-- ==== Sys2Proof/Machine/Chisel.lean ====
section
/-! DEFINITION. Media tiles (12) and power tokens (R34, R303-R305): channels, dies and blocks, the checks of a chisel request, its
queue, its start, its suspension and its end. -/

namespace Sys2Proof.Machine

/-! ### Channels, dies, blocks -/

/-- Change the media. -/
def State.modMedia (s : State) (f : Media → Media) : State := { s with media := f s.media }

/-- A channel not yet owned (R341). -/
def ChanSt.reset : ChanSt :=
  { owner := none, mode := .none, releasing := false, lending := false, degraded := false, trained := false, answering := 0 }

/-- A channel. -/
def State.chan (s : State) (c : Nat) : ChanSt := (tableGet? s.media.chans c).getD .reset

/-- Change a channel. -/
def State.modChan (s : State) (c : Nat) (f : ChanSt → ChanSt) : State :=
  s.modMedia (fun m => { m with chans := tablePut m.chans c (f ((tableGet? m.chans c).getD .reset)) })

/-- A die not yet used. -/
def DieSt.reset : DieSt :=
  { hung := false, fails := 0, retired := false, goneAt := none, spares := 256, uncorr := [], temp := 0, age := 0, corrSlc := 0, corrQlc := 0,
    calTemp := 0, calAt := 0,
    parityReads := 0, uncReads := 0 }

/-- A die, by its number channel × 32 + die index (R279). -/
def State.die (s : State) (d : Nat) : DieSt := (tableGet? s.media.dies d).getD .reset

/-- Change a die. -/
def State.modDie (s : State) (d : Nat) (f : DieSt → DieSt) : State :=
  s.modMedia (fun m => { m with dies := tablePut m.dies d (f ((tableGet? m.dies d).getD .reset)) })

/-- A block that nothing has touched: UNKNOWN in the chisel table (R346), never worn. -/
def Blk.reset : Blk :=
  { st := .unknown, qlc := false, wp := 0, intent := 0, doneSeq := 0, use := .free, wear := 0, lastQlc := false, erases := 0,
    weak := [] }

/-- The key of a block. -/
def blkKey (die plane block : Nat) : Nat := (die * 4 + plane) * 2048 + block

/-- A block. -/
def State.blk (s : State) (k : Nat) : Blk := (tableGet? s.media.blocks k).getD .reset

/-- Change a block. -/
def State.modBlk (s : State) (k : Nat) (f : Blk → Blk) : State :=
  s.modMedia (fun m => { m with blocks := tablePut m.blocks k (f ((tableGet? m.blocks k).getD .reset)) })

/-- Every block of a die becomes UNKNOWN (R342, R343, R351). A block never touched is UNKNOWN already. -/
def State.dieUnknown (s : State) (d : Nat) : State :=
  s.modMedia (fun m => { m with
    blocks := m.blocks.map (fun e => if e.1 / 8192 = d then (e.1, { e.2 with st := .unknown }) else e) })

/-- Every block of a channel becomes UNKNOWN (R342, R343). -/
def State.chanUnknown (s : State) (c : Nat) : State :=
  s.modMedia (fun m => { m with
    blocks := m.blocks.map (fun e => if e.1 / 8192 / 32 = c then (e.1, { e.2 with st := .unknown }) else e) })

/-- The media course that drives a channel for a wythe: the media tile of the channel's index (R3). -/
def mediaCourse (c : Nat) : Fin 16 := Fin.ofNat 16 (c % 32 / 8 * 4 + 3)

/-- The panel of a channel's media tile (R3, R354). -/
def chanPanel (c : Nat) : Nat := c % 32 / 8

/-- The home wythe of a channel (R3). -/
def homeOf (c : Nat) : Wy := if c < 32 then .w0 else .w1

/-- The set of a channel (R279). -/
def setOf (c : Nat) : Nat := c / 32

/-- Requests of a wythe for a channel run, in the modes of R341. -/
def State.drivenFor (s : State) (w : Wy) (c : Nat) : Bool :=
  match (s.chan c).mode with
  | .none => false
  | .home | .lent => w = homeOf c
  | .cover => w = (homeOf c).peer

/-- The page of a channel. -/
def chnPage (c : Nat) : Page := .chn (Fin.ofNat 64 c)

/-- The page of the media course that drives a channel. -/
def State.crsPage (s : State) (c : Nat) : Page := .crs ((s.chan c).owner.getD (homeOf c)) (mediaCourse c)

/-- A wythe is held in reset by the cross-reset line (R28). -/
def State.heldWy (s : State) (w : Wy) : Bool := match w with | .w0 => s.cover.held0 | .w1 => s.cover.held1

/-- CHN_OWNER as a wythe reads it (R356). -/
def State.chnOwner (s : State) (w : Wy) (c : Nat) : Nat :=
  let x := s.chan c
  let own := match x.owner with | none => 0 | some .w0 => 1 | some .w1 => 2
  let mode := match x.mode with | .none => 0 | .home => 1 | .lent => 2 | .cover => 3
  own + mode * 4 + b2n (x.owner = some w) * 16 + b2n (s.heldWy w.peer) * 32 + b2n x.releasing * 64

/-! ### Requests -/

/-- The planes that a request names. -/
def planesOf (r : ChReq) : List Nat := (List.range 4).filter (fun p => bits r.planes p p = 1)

**Work request:** Please copy out each line in the entries that mentions the string "Every".

**Solution:**
/-- Every block of a die becomes UNKNOWN (R342, R343, R351). A block never touched is UNKNOWN already. -/
/-- Every block of a channel becomes UNKNOWN (R342, R343). -/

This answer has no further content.